[Dataset entries]
/-- A served indirect command of CLS or ACL with a slice in its mask: WRITE stores the image of IND_DATA in every slice named
unless it punts with a reason below 16; INVALIDATE clears VALID in each; READ shows the entry of the lowest slice; ACL STEP
shows the next verified match after the cursor or ends; READ_CNT shows the hit counter and clears it with clear-on-read; each
ends with its error code and DONE. Packets with no acting fault get their verdict from the entry that matches. A refill gives
every punt bucket RATE for each microsecond since the last, up to its ceiling. The ACL scrubber takes a queued row or the
next: a difference is rewritten, an uncorrectable copy counted, a lost entry invalidated. PAT LOAD checks an image and copies
it, LOAD reading 1 meanwhile; SWAP exchanges banks at once or, in RUN, at its tick; an instance under test keeps its bit
waiting. (R199, R200, R201, R202, R204, R257, R258, R261, R262, R271, R272, R519.) -/
def Obligations.ClassificationAclAndEchoTablesFollowTheirCommands : Prop :=
  ∀ (s : State),
    (∀ v, s.takes R.CLS_IND_CMD F.CLS_IND_STATUS_BUSY →
      (let u := s.cmdPut R.CLS_IND_CMD v 1 1
        let i := u.rd F.CLS_IND_CMD_INDEX
        let e := u.clsData
        u.rd F.CLS_IND_CMD_SLICE_MASK ≠ 0 →
          (bitN e.action 59 = true → bits e.action 58 53 < 16 → exec (.clsWrite v) s = .next (u.clsDone 1))
          ∧ (bitN e.action 59 = false ∨ 16 ≤ bits e.action 58 53 → exec (.clsWrite v) s =
            .next ((foldS (slicesOf (u.rd F.CLS_IND_CMD_SLICE_MASK)) (fun sl s => s.clsPut sl i e) u).clsDone 0)))
      ∧ (let u := s.cmdPut R.CLS_IND_CMD v 1 2
        u.rd F.CLS_IND_CMD_SLICE_MASK ≠ 0 → exec (.clsRead v) s = .next ((u.clsShow (mget (fun _ => {}) u.cls
          ((slicesOf (u.rd F.CLS_IND_CMD_SLICE_MASK)).headD 0 * 8192 + u.rd F.CLS_IND_CMD_INDEX))).clsDone 0))
      ∧ (let u := s.cmdPut R.CLS_IND_CMD v 1 3
        let i := u.rd F.CLS_IND_CMD_INDEX
        (u.rd F.CLS_IND_CMD_SLICE_MASK ≠ 0 → exec (.clsInvalidate v) s = .next ((foldS (slicesOf (u.rd F.CLS_IND_CMD_SLICE_MASK))
          (fun sl s => s.clsPut sl i { mget (fun _ => {}) s.cls (sl * 8192 + i) with valid := false }) u).clsDone 0))
        ∧ (u.rd F.CLS_IND_CMD_SLICE_MASK = 0 → exec (.clsInvalidate v) s = .next (u.clsDone 2))))
    ∧ (∀ v, s.takes R.ACL_IND_CMD F.ACL_IND_STATUS_BUSY → ∀ op, let u := s.cmdPut R.ACL_IND_CMD v 2 op
      let m := u.rd F.ACL_IND_CMD_SLICE_MASK
      let i := u.rd F.ACL_IND_CMD_INDEX
      let sl := (slicesOf m).headD 0
      let each (f : Nat → State → AclEnt) : State := (foldS (slicesOf m) (fun sl s => (s.aclSlot sl).aclPut sl i (f sl s)) u).wrapInc
        F.ACL_STATUS_WGEN
      m ≠ 0 →
        (op = 1 → bitN u.aclImage.action 62 = false ∨ 16 ≤ bits u.aclImage.action 61 56 →
          exec (.aclWrite v) s = .next ((each (fun _ _ => u.aclImage)).aclDone 0))
        ∧ (op = 2 → let x := u.aclEnt sl i
          exec (.aclRead v) s = .next ((((((u.aclSlot sl).aclWsSet 0 20 x.key).aclWsSet 20 20 x.mask).aclWsSet 41 2 x.action).aclWSet 40
            (b2n x.valid * 2 ^ 31 + x.prio)).aclDone 0))
        ∧ (op = 3 → exec (.aclInvalidate v) s = .next ((each (fun sl s => { s.aclEnt sl i with valid := false })).aclDone 0))
        ∧ (op = 4 → ∀ e, let r := (u.aclSlot sl).aclStep sl (u.aclWs 0 20) (aclCursor (u.aclW 43)) e
          (r.2.hit = none → exec (.aclStep v e) s = .next (r.1.aclDone 3))
          ∧ (∀ j x, r.2.hit = some (j, x) → exec (.aclStep v e) s = .next ((((r.1.aclWsSet 41 2 x.action).aclWSet 43
            (j * 2 ^ 16 + x.prio)).aclWSet 44 (r.1.rd F.ACL_STATUS_WGEN)).aclDone 0)))
        ∧ (op = 5 → let x := (u.aclWsSet 45 2 (mget (fun _ => 0) u.acl.hits (aclIx sl i))).aclDone 0
          (x.rd F.SVY_CNT_CFG_COR = 0 → exec (.aclReadCnt v) s = .next x)
          ∧ (x.rd F.SVY_CNT_CFG_COR ≠ 0 → exec (.aclReadCnt v) s =
            .next { x with acl := { x.acl with hits := mset (fun _ => 0) x.acl.hits (aclIx sl i) 0 } })))
    ∧ (∀ (p : Pkt) e, s.clsSearch p.slice (s.clsKey p.port p.bytes p.hdrs p.faults) = some e → s.faultVerdict p.faults = .forward →
      (bitN e.action 60 = true → (s.classify p).2.2 = .drop ∧ (s.classify p).1 = s.cnt (R.CLS_CNT.at p.slice) 0x08)
      ∧ (bitN e.action 60 = false → bitN e.action 59 = true → (s.classify p).2.2 = .punt (bits e.action 58 53))
      ∧ (bitN e.action 60 = false → bitN e.action 59 = false → (s.classify p).2.2 = .forward
        ∧ (bitN e.action 15 = true → (s.classify p).2.1.tc = bits e.action 14 12)
        ∧ (bitN e.action 52 = true → (s.classify p).1 = s.cnt (R.CLS_CNT.at p.slice) 0x18 ∧ (s.classify p).2.1.gal = true)))
    ∧ (s.punt.last ≤ s.puntInstant → let now : Bool := decide (s.tb.now % (1000 * tuNs) = 0) && decide (s.punt.last < s.puntInstant)
      let m := if now then s.puntInstant else s.puntInstant + 1
      ∃ t, exec .puntRefill s = .next t ∧ t.tb.now = m * (1000 * tuNs) ∧ t.punt.last = m
        ∧ ∀ k < 65, t.tokens k = min (s.tokens k + (m - s.punt.last) * (s.puntRate k).1) (s.puntRate k).2)
    ∧ (∀ (sl : Fin 8) (d : ScrubSees),
      let next := mget (fun _ => 0) s.acl.row sl.val
      let fix (s : State) : State := (s.aclSlot sl.val).cnt (R.ACL_CNT.at sl.val) 0x28
      let found (queued : Bool) (i : Nat) (s : State) : State :=
        match d with
        | .same => if queued then fix s else s
        | .differs => fix s
        | .copyUe => s.uncorrected i
        | .lost => (s.uncorrected i).aclLost sl.val i
      (s.rd F.ACL_SCRUB_EN = 0 → exec (.aclScrubRow sl d) s = .next s)
      ∧ (s.rd F.ACL_SCRUB_EN ≠ 0 →
        (∀ x, s.acl.repair.find? (fun x => x / 16384 == sl.val) = some x → exec (.aclScrubRow sl d) s =
          .next (found true (x % 16384) { s with acl := { s.acl with repair := s.acl.repair.filter (· ≠ x) } }))
        ∧ (s.acl.repair.find? (fun x => x / 16384 == sl.val) = none → exec (.aclScrubRow sl d) s =
          .next (found false next { s with acl := { s.acl with row := mset (fun _ => 0) s.acl.row sl.val ((next + 1) % 16384) } }))))
    ∧ (∀ v : Word, s.serves R.PAT_CTRL.addr → s.rd F.PAT_STATUS_BUSY = 0 →
      (v.getLsbD 1 = false → let u := s.hostPut R.PAT_CTRL.addr (v ||| 1)
        let o := u.rd F.PAT_LOAD_SRC_OFS
        (o % 256 = 0 → patCheck (u.stageBytes o) o = 0 → exec (.patLoad v) s =
          .next { ((u.wr F.PAT_CTRL_LOAD 1).wr F.PAT_STATUS_BUSY 1).wr F.PAT_STATUS_ERR 0 with
            echo := { u.echo with load := some (u.rd F.PAT_CTRL_SLICE_MASK, o) } })
        ∧ (o % 256 = 0 → patCheck (u.stageBytes o) o ≠ 0 → exec (.patLoad v) s = .next (u.patDone (patCheck (u.stageBytes o) o)))
        ∧ (o % 256 ≠ 0 → exec (.patLoad v) s = .next (u.patDone 3)))
      ∧ (v.getLsbD 1 = true → exec (.patLoad v) s = .next (s.hostPut R.PAT_CTRL.addr (v ||| 1)).patLoad.patSwap)
      ∧ (v.getLsbD 0 = false → let u := s.hostPut R.PAT_CTRL.addr (v ||| 2)
        let m := u.rd F.PAT_CTRL_SLICE_MASK
        (u.rd F.PAT_CTRL_AT_TICK = 0 → exec (.patSwap v) s = .next (u.patSwapNow m (stamp16 u.t16) 0))
        ∧ (u.rd F.PAT_CTRL_AT_TICK ≠ 0 → u.running = false → exec (.patSwap v) s = .next (u.patDone 4))
        ∧ (u.rd F.PAT_CTRL_AT_TICK ≠ 0 → u.running = true → u.tickPassed (u.rd64 R.PAT_SWAP_TICK) = false →
          exec (.patSwap v) s = .next { (u.wr F.PAT_CTRL_SWAP 1).wr F.PAT_STATUS_BUSY 1 with
            echo := { u.echo with swap := some (m, max (u.rd64 R.PAT_SWAP_TICK) u.tb.nextTick) } })
        ∧ (u.rd F.PAT_CTRL_AT_TICK ≠ 0 → u.running = true → u.tickPassed (u.rd64 R.PAT_SWAP_TICK) = true →
          exec (.patSwap v) s = .next { ((u.wr F.PAT_STATUS_TICK_LATE 1).wr F.PAT_CTRL_SWAP 1).wr F.PAT_STATUS_BUSY 1 with
            echo := { u.echo with swap := some (m, max (u.rd64 R.PAT_SWAP_TICK) u.tb.nextTick) } })))
    ∧ (∀ m o, s.echo.load = some (m, o) → (s.echHeld m = 0 → ∃ t, exec .patLoadDone s = .next t ∧ t.echo.load = none
        ∧ t.rd F.PAT_STATUS_BUSY = 0 ∧ t.rd F.PAT_STATUS_ERR = 0 ∧ t.rd F.PAT_CTRL_LOAD = 0)
      ∧ (s.echHeld m ≠ 0 → ∃ t, exec .patLoadDone s = .next t ∧ t.echo.load = some (s.echHeld m, o)))
    ∧ (∀ m n, s.echo.swap = some (m, n) → n ≤ s.tick → s.running = true → s.inMode mRUN = true →
      exec .patSwapDue s = .next (s.patSwapNow m (s.tickNs s.tick * 65536) n))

PROMPT
Could you set down, exactly as written, the lines above between the one holding "let i := u.rd F.ACL_IND_CMD_INDEX" and the one holding "(r.2.hit = none", inclusive, and nothing more?

RESPONSE TO THE TASK
      let i := u.rd F.ACL_IND_CMD_INDEX
      let sl := (slicesOf m).headD 0
      let each (f : Nat → State → AclEnt) : State := (foldS (slicesOf m) (fun sl s => (s.aclSlot sl).aclPut sl i (f sl s)) u).wrapInc
        F.ACL_STATUS_WGEN
      m ≠ 0 →
        (op = 1 → bitN u.aclImage.action 62 = false ∨ 16 ≤ bits u.aclImage.action 61 56 →
          exec (.aclWrite v) s = .next ((each (fun _ _ => u.aclImage)).aclDone 0))
        ∧ (op = 2 → let x := u.aclEnt sl i
          exec (.aclRead v) s = .next ((((((u.aclSlot sl).aclWsSet 0 20 x.key).aclWsSet 20 20 x.mask).aclWsSet 41 2 x.action).aclWSet 40
            (b2n x.valid * 2 ^ 31 + x.prio)).aclDone 0))
        ∧ (op = 3 → exec (.aclInvalidate v) s = .next ((each (fun sl s => { s.aclEnt sl i with valid := false })).aclDone 0))
        ∧ (op = 4 → ∀ e, let r := (u.aclSlot sl).aclStep sl (u.aclWs 0 20) (aclCursor (u.aclW 43)) e
          (r.2.hit = none → exec (.aclStep v e) s = .next (r.1.aclDone 3))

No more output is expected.